PROBLEM DESCRIPTION:
Pull out of the data below the stretch of lines bounded by the one containing "s.fbit (pgPart +" and the one containing "none |>.map Prod.snd", both bounds included, unchanged.

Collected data

-- ==== Sys2Proof/Machine/Queue.lean ====
section
/-! DEFINITION. Queue pairs: pushes, doorbells, ring reads, admission, readiness, completions, interrupts, and the QE admin commands
(chapter 4). -/

namespace Sys2Proof.Machine

/-! ### The rings -/

/-- Ring sizes in entries (QP_SIZE). -/
def sqSize (s : State) (q : Nat) : Nat := 2 ^ qpF s q F.QP_SIZE_SQ_LOG2
def cqSize (s : State) (q : Nat) : Nat := 2 ^ qpF s q F.QP_SIZE_CQ_LOG2

/-- The ring source covers index `i` (R100, R101). -/
def ringCovers (s : State) (q i : Nat) : Bool :=
  let x := qpGet s q
  decide (ringDist (sqSize s q) x.sqHead i < x.ringLeft)

/-- The index a push to a slot is held for (R101). -/
def pushIndex (s : State) (q slot : Nat) : Nat :=
  let h := (qpGet s q).sqHead
  (h + ringDist 4 h slot) % sqSize s q

/-- QE drops a push (R101). -/
def pushDropped (s : State) (q part : Nat) : State :=
  let s := s.fincSat (qpPage q) (F.QP_COUNTS_PUSH_DROPPED.sh (qpOff q)) 1
  capture s (qpPage q) 0x0413 part q

/-- A 64-byte write to a push slot (R98, R101). -/
def pushAt (s : State) (part q slot : Nat) (e : BitVec 512) : State :=
  if qpOwner s q ≠ some part then foreign s part q true
  else
    let x := qpGet s q
    if x.state ≠ .active then pushDropped s q part
    else if (x.pushes.find? (slot % 4)).isSome || ringCovers s q (pushIndex s q slot) then pushDropped s q part
    else qpSet s q { x with pushes := x.pushes.ins (slot % 4) e }

/-- PUSH. -/
def execPush (part qp slot : Nat) (entry : BitVec 512) (s : State) : Host.Outcome State Fault Refusal :=
  nxt (hostReady s fun s => pushAt s part qp slot entry)

/-- A doorbell write touched bytes other than the doorbells (R98). -/
def pushFragment (s : State) (part q : Nat) : State := capture s (qpPage q) 0x0414 part q

/-- Held pushes whose index the ring comes to cover are dropped (R101). -/
def dropCovered (s : State) (part q : Nat) : List Nat → State
  | [] => s
  | slot :: r =>
    let x := qpGet s q
    if (x.pushes.find? slot).isSome && ringCovers s q (pushIndex s q slot) then
      dropCovered (pushDropped (qpSet s q { x with pushes := x.pushes.del slot }) q part) part q r
    else dropCovered s part q r

/-- A doorbell value of the SQ (R103). -/
def sqDoorbellValue (s : State) (part q v : Nat) : State :=
  let x := qpGet s q
  if x.state ≠ .active then s
  else if sqSize s q ≤ v then
    capture (s.fincSat (qpPage q) (F.QP_COUNTS_DOORBELL_ERR.sh (qpOff q)) 1) (qpPage q) 0x0410 part q
  else
    let s := qpSet s q { x with sqDb := v, ringLeft := ringDist (sqSize s q) x.sqHead v }
    dropCovered s part q [0, 1, 2, 3]

/-- SQ_DOORBELL (R98, R103). -/
def execSqDoorbell (part qp : Nat) (be : BitVec 4) (value : Word) (otherBytes : Bool) (s : State) :
    Host.Outcome State Fault Refusal :=
  nxt <| hostReady s fun s =>
    if qpOwner s qp ≠ some part then foreign s part qp true
    else
      let s := if be = 0xF then sqDoorbellValue s part qp (bitsOf value 0 16) else s
      if otherBytes ∨ (be ≠ 0xF ∧ be ≠ 0) then pushFragment s part qp else s

/-- A doorbell value of the CQ (R120). -/
def cqDoorbellValue (s : State) (part q v : Nat) : State :=
  let x := qpGet s q
  let n := cqSize s q
  if v < n ∧ ringDist n x.cqHead v ≤ ringDist n x.cqHead x.cqTail then
    qpSet s q { x with cqHead := v, full := if v = x.cqHead then x.full else false }
  else capture (s.fincSat (qpPage q) (F.QP_COUNTS_DOORBELL_ERR.sh (qpOff q)) 1) (qpPage q) 0x0411 part q

/-- CQ_DOORBELL (R98, R120). -/
def execCqDoorbell (part qp : Nat) (be : BitVec 4) (value : Word) (otherBytes : Bool) (s : State) :
    Host.Outcome State Fault Refusal :=
  nxt <| hostReady s fun s =>
    if qpOwner s qp ≠ some part then foreign s part qp true
    else
      let s := if be = 0xF then cqDoorbellValue s part qp (bitsOf value 0 16) else s
      if otherBytes ∨ (be ≠ 0xF ∧ be ≠ 0) then pushFragment s part qp else s

/-- A ring read failed: the queue pair enters ERROR (R124). -/
def fetchFailed (s : State) (q : Nat) : State :=
  let x := qpGet s q
  let s := capture s (qpPage q) 0x0412 x.owner q
  pageIrq (qpSet s q { x with state := .error }) (qpPage q) (if q % 2 = 0 then 1 else 2)

/-- RING_READ_COMPLETE (R124, R149, R662). An answer that comes when the queue pair admits nothing is discarded. -/
def execRingReadComplete (qp : Nat) (res : RingRead) (s : State) : Host.Outcome State Fault Refusal :=
  let x := qpGet s qp
  nxt <|
    if x.state ≠ .active then s
    else match res with
      | .good es =>
        let es := es.take (x.ringLeft - x.staged.length)
        let s := qpSet s qp { x with staged := x.staged ++ es }
        if es.any (fun e => e.2) then hostNote s (.aer x.owner .poisonedTlp) else s
      | .unsupported => fetchFailed s qp
      | .aborted => fetchFailed s qp
      | .timeout => hostNote (fetchFailed s qp) (.aer x.owner .completionTimeout)

/-! ### Admission -/

/-- Jobs of a partition that hold a kind of job-table entry. -/
def jobsOf (s : State) (part : Nat) (k : JobKind) : Nat :=
  (s.qe.jobs.filter fun j => j.2.part = part && j.2.kind = k).length

/-- The shared pool's size and use (R105). -/
def sharedSize (s : State) : Nat :=
  512 - ((List.range s.var.partitions).map fun n => s.fget pgQe (F.QE_PJOB_JOB_RSV.sh (4 * n))).sum
def sharedUsed (s : State) : Nat := (s.qe.jobs.filter fun j => j.2.kind = .shared).length

/-- The job-table entry a new job of a queue pair takes, where one is free to it (R105, R132). -/
def jobKindFor (s : State) (q part : Nat) : Option JobKind :=
  if 512 ≤ s.qe.jobs.length then none
  else if q < s.var.partitions ∧ jobsOf s part .admin = 0 then some .admin
  else if jobsOf s part .general + jobsOf s part .shared < s.fget pgQe (F.QE_PJOB_JOB_MAX.sh (4 * part)) then
    if jobsOf s part .general + 1 < s.fget pgQe (F.QE_PJOB_JOB_RSV.sh (4 * part)) then some .general
    else if sharedUsed s < sharedSize s then some .shared else none
  else none

/-- Where the entry at SQ_HEAD comes from (R100): a held push, or what the ring read brought; with its poison. -/
def nextSource (s : State) (q : Nat) : Option (BitVec 512 × Bool × Bool) :=
  let x := qpGet s q
  match x.pushes.find? (x.sqHead % 4) with
  | some e => some (e, false, true)
  | none =>
    if x.ringLeft = 0 then none
    else match x.staged with
      | (e, p) :: _ => some (e, p, false)
      | [] => none

/-- New work of the queue pair is stopped or held (R82, R130, "PART pages"; assumption 4). -/
def admissionHeld (s : State) (q : Nat) : Bool :=
  let x := qpGet s q
  s.fbit (pgPart + x.owner) F.PG_CTRL_QUIESCE || s.fbit pgQe F.PG_CTRL_QUIESCE || !s.fbit pgQe F.PG_CTRL_ENABLE
  || s.fbit (qpPage q) F.PG_CTRL_QUIESCE || !s.fbit (qpPage q) F.PG_CTRL_ENABLE || (s.part.resets.find? x.owner).isSome

/-- The queue pair has an admissible entry (R105, R662). -/
def admissible (s : State) (q : Nat) : Bool :=
  let x := qpGet s q
  if x.state ≠ .active ∨ admissionHeld s q ∨ s.qe.dead then false
  else match nextSource s q with
    | none => false
    | some (e, poison, _) =>
      let continues := match x.chain with
        | .closed => false
        | _ => !poison && !e.getLsbD 8
      continues || (jobKindFor s q x.owner).isSome

/-- The next number of a round robin on a ring of `n` after `last`, among candidates. -/
def roundRobin (n last : Nat) (cands : List Nat) : Option Nat :=
  (cands.map fun c => (ringDist n ((last + 1) % n) c, c)).foldl
    (fun best x => match best with
      | none => some x
      | some b => if x.1 < b.1 then some x else some b) none |>.map Prod.snd

/-- The queue pair whose entry QE admits next (R104): the turn in progress goes on, else the next partition's next queue pair. -/
def admitPick (s : State) : Option Nat :=
  let cands := (s.qe.qps.map Prod.fst).filter (admissible s)
  match s.qe.turnQp with
  | some q => if s.qe.turnLeft ≠ 0 ∧ q ∈ cands then some q else pick cands
  | none => pick cands
where
  pick (cands : List Nat) : Option Nat :=
    match roundRobin 16 s.qe.rrPart (cands.map fun q => (qpGet s q).owner) with
    | none => none
    | some p => roundRobin 2048 (s.qe.rrQp.get 2047 p) (cands.filter fun q => (qpGet s q).owner = p)

/-- Start or go on with a turn of a queue pair (R104). -/
def beginTurn (s : State) (q : Nat) : State :=
  if s.qe.turnQp = some q ∧ s.qe.turnLeft ≠ 0 then s
  else
    let p := (qpGet s q).owner
    { s with qe := { s.qe with turnQp := some q, turnLeft := qpF s q F.QP_BURST_COUNT + 1, rrPart := p,
                               rrQp := s.qe.rrQp.set 2047 p q } }

/-- One whole job of the turn is admitted. -/
def turnJob (s : State) : State := { s with qe := { s.qe with turnLeft := s.qe.turnLeft - 1 } }

/-- A broken job ends with CHAIN_BROKEN, under a higher outcome that already names it (R111, Table 4.5). -/
def chainBroken (s : State) (j : Nat) : State :=
  match jobGet s j with
  | some x => jobDone s j (if x.cancel then stCancelled else stChainBroken) 0
  | none => s

/-- A new job of a queue pair with its first entry (R105, R107): its job-table entry and number. -/
def newJob (s : State) (q : Nat) (e : BitVec 512) : Option Nat × State :=
  let x := qpGet s q
  match jobKindFor s q x.owner, s.qe.jobs.lowestFree 0 512 with
  | some k, some j =>
    let job : Job := { part := x.owner, qp := q, seq := s.qe.nextSeq, tag := bitsOf e 16 16, opcode := bitsOf e 0 8,
                       entries := [e], kind := k, fence := e.getLsbD 11,
                       batchMode := qpF s q F.QP_CTRL_BATCH = 1 }
    (some j, { (jobSet s j job) with qe := { (jobSet s j job).qe with nextSeq := s.qe.nextSeq + 1 } })
  | _, _ => (none, s)

/-- The LAST entry of a job is admitted: QE checks it (R114); a job that fails ends with its outcome. -/
def jobAdmitted (s : State) (j : Nat) (last : BitVec 512) : State :=
  match jobGet s j with
  | none => s
  | some x =>
    let x := { x with irq := last.getLsbD 12, cmplBatch := last.getLsbD 10, phase := .waiting }
    let c := qeCheck s x
    if c = stOk then jobSet s j x else jobDone (jobSet s j x) j c 0

/-- Set a queue pair's chain state. -/
def setChain (s : State) (q : Nat) (c : ChainSt) : State := qpSet s q { qpGet s q with chain := c }

/-- The entry begins a job (R110, R111). -/
def admitFirst (s : State) (q : Nat) (e : BitVec 512) : State :=
  match newJob s q e with
  | (none, s) => s
  | (some j, s) =>
    if e.getLsbD 9 then turnJob (jobAdmitted (setChain s q .closed) j e) else setChain s q (.opened j 1)

/-- The entry has FIRST = 0 and no chain is open (R111, fourth case). -/
def admitStray (s : State) (q : Nat) (e : BitVec 512) : State :=
  match newJob s q e with
  | (none, s) => s
  | (some j, s) =>
    if e.getLsbD 9 then turnJob (chainBroken (setChain s q .closed) j) else setChain s q (.broken j)
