/-- The step that forms a summary ends (R463). -/
def commitSummary (s : State) (m r : Nat) : State × Nat × Bool :=
  let x := reqGet s r
  let poisoned := fun (s : State) =>
    let s := poisonRead s (slotLensPage s m) x.part
    let s := match x.pauseJob with | some j => jobDone s j stPoison 0 | none => s
    (reqMod s r fun x => { x with pauseJob := none }, 0, true)
  match modelImage s m x.part with
  | (none, s) => poisoned s
  | (some image, s) => match kvData s r x.seqLen with
    | (none, s) => poisoned s
    | (some kv, s) =>
      let fl := slotFlush s m
      (reqMod s r fun x => { x with summary := some ((List.range 0x10000).map (Config.summaryByte fl image kv)),
                                    flushed := x.flushed || (fl && Config.summaryFlushed image kv) }, 0, false)

/-- COMMIT of one request of the ended step: its positions committed by computation, and whether it has ended. -/
def commitOne (s : State) (m r : Nat) (p : StepPart) (heads : List (Nat × Nat)) : State × Nat × Bool :=
  match p with
  | .prefill chunk => commitPrefill (reqMod s r fun x => { x with draftCtx := false }) m r chunk heads
  | .decode d => commitDecode s m r d heads
  | .summary => commitSummary s m r

/-- F of a partition grows by what its requests committed (R493). -/
def fairCharge (s : State) (m part c : Nat) : State :=
  let x := mslotGet s m
  let w := max 1 (s.fget (pgPart + part) F.PART_SHARE1_WEIGHT)
  mslotSet s m { x with fair := x.fair.set 0 part ((x.fair.get 0 part + c * 65536 / w) % 2 ^ 64) }

/-- COMMIT of the ended step, and the ends of requests whose budget has stayed spent (R492); the requests that have ended. -/
def commitStep (s : State) (m : Nat) (members : List (Nat × StepPart)) (heads : List (Nat × Nat)) : State × List Nat :=
  let r := members.foldl (fun (acc : State × List Nat × Tab Nat) mb =>
    let (s, ended, cs) := acc
    let x := reqGet s mb.1
    if x.state = .free ∨ cancelDue s mb.1 then acc
    else
      let (s, c, e) := commitOne s m mb.1 mb.2 heads
      (s, if e then mb.1 :: ended else ended, cs.set 0 x.part (cs.get 0 x.part + c))) (s, [], [])
  let s := eachIn r.2.2 (fun s pc => fairCharge s m pc.1 pc.2) r.1
  (slotReqs s m).foldl (fun (acc : State × List Nat) q =>
    let x := reqGet acc.1 q
    if x.spent ∧ (x.state = .prefill ∨ x.state = .decode) ∧ ¬ acc.2.contains q ∧ cancelDue acc.1 q = false then
      (finishRun acc.1 q 5 stBudgetExhausted heads, q :: acc.2)
    else acc) (s, r.2.1)

/-! ### The other actions -/

/-- RELEASE: requests that have ended or have a cancel pending, in ascending RQT index. -/
def releaseStep (s : State) (m : Nat) (ended : List Nat) (heads : List (Nat × Nat)) : State :=
  eachIn (slotReqs s m) (fun s r =>
    if ended.contains r then releaseReq s r
    else if cancelDue s r then cancelRelease s r heads else s) s

/-- PAUSE (R461): the run ends with PAUSED and the entry is kept. -/
def pauseStep (s : State) (m : Nat) (heads : List (Nat × Nat)) : State :=
  eachIn (slotReqs s m) (fun s r =>
    let x := reqGet s r
    if x.pausePending ∧ (x.state = .prefill ∨ x.state = .decode) then
      reqMod (finishRun s r 4 stOk heads) r fun x =>
        { x with state := .pausing, pausePending := false, imagePages := x.row.length, summary := none }
    else s) s

/-- CORES: cores leave and rejoin, and CLUSTERS and DRAFT_BIND take effect (R435, R502). -/
def coresStep (s : State) (m : Nat) : State :=
  let x := mslotGet s m
  let next := s.fget pgServe (F.SERVE_SLOT_CFG_CLUSTERS.sh (16 * m))
  let s := eachIn (clustersOf s (x.clusters ||| next)) coreTurn s
  let bind := s.reg pgDraft (F.DRAFT_BIND_DSLOT.off + 4 * m)
  liveUpdate (mslotSet s m { mslotGet s m with clusters := next, bind := bind }) m

/-- The read of appended tokens of a resumption, or none to make (R464). -/
def askTokens (s : State) (r : Nat) : State :=
  let x := reqGet s r
  let s := reqSet s r { x with restore := .tokens }
  match x.job with
  | none => s
  | some j => match jobGet s j with
    | none => s
    | some y =>
      if x.appended = 0 then jobSet s j { y with stage := 2, data := none }
      else hostSend (jobSet s j { y with stage := 1, data := none }) x.part (.read x.part (payBits y 128 64) (4 * x.appended))

/-- A resumption begins its copy: the pause image is read, or the summary is taken up (R464). -/
def startRestore (s : State) (r : Nat) : State :=
  let x := reqGet s r
  if x.summaryHeld then askTokens s r
  else
    let s := reqSet s r { x with restore := .image }
    match x.job with
    | none => s
    | some j => match jobGet s j with
      | none => s
      | some y => hostSend (jobSet s j { y with stage := 1, data := none }) x.part (.read x.part x.pauseAddr (0x8000 * x.imagePages + 64))

/-- A request tries its reservation (R447): whether the pool supplies it. -/
def trySupply (s : State) (r : Nat) : Bool × State :=
  let x := reqGet s r
  if x.state = .queued ∧ x.looked = false then (false, s)
  else match kvSupply s x.reserved (kvPromised s) with
    | (false, s) => (false, s)
    | (true, s) =>
      let s := reqMod s r fun x => { x with granted := true }
      if x.state = .queued then (true, reqMod (copyBlocks s r) r fun x => { x with state := .prefill })
      else (true, startRestore s r)

/-- Requests of a slot that wait for a reservation, in order of admission. -/
def waitingReqs (s : State) (m : Nat) : List Nat :=
  let l := s.serve.reqs.filter fun r => r.2.slot = m ∧ r.2.granted = false
    ∧ (r.2.state = .queued ∨ (r.2.state = .resuming ∧ r.2.restore = .waiting))
  (l.foldl (fun (acc : Tab Nat) r => acc.ins r.2.seq r.1) []).map Prod.snd

/-- Try reservations strictly in order. -/
def supplyAll (s : State) : List Nat → State
  | [] => s
  | r :: rs => match trySupply s r with
    | (true, s) => supplyAll s rs
    | (false, s) => s

/-- A formed summary gets its two pages (R463), when the pool supplies them. -/
def placeSummary (s : State) (r : Nat) : State :=
  let x := reqGet s r
  match x.summary with
  | none => s
  | some bytes =>
    match kvSupply s 2 (kvPromised s - (if x.granted then x.reserved else 0)) with
    | (false, s) => s
    | (true, s) =>
      match kvTake s x.part with
      | (none, s) => s
      | (some a, s) => match kvTake s x.part with
        | (none, s) => s
        | (some b, s) =>
          let s := kvPut s a { ref := 1, charged := some (r, x.part) }
          let s := kvPut s b { ref := 1, charged := some (r, x.part) }
          let s := dramStore s x.part (pageAddr s a) (bytes.take 0x8000) []
          let s := dramStore s x.part (pageAddr s b) (bytes.drop 0x8000) []
          let s := releasePages s r
          let s := rowAdd (rowAdd s r 0 a) r 1 b
          let s := reqMod s r fun x => { x with state := .paused, summary := none, summaryHeld := true, draftCtx := false, pauseJob := none }
          match x.pauseJob with
          | some j => jobDone s j stOk 2
          | none => s

/-- ADMIT: reservations in order of admission, and summaries that wait for pages. -/
def admitStep (s : State) (m : Nat) : State :=
  let s := supplyAll s (waitingReqs s m)
  eachIn (slotReqs s m) (fun s r => if (reqGet s r).state = .pausing ∧ (reqGet s r).pauseSummary then placeSummary s r else s) s

/-! ### BATCH -/

/-- Rings with fewer than 10 free entries are read once and excluded (R457). -/
def ringTest (s : State) (r : Nat) (heads : List (Nat × Nat)) : State :=
  let s := if ringFree (reqGet s r) < 10 then readHead s r heads else s
  reqMod s r fun x => { x with ringFull := decide (ringFree x < 10) }

/-- The candidates of a slot (R490). -/
def candidates (s : State) (m : Nat) : List Nat :=
  let b := polBudget (mslotGet s m)
  (slotReqs s m).filter fun r =>
    let x := reqGet s r
    (x.state = .prefill || x.state = .decode) && !cancelDue s r && !x.pausePending && !x.ringFull
      && !(b && decide (balGet s x.account ≤ 0))

/-- Lexicographic order of keys. -/
def keyLt : List Nat → List Nat → Bool
  | a :: as, b :: bs => decide (a < b) || (a == b && keyLt as bs)
  | _, _ => false

/-- The order of R490. -/
def reqKey (s : State) (m r : Nat) : List Nat :=
  let x := reqGet s r
  let y := mslotGet s m
  [255 - x.priority, if polBudget y then 0 else y.fair.get 0 x.part, x.admitStep, r]

def insertByKey (s : State) (m r : Nat) : List Nat → List Nat
  | [] => [r]
  | q :: qs => if keyLt (reqKey s m r) (reqKey s m q) then r :: q :: qs else q :: insertByKey s m r qs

EXERCISE SOLUTION:
  s.fbit (pgPart + x.owner) F.PG_CTRL_QUIESCE || s.fbit pgQe F.PG_CTRL_QUIESCE || !s.fbit pgQe F.PG_CTRL_ENABLE
  || s.fbit (qpPage q) F.PG_CTRL_QUIESCE || !s.fbit (qpPage q) F.PG_CTRL_ENABLE || (s.part.resets.find? x.owner).isSome

/-- The queue pair has an admissible entry (R105, R662). -/
def admissible (s : State) (q : Nat) : Bool :=
  let x := qpGet s q
  if x.state ≠ .active ∨ admissionHeld s q ∨ s.qe.dead then false
  else match nextSource s q with
    | none => false
    | some (e, poison, _) =>
      let continues := match x.chain with
        | .closed => false
        | _ => !poison && !e.getLsbD 8
      continues || (jobKindFor s q x.owner).isSome

/-- The next number of a round robin on a ring of `n` after `last`, among candidates. -/
def roundRobin (n last : Nat) (cands : List Nat) : Option Nat :=
  (cands.map fun c => (ringDist n ((last + 1) % n) c, c)).foldl
    (fun best x => match best with
      | none => some x
      | some b => if x.1 < b.1 then some x else some b) none |>.map Prod.snd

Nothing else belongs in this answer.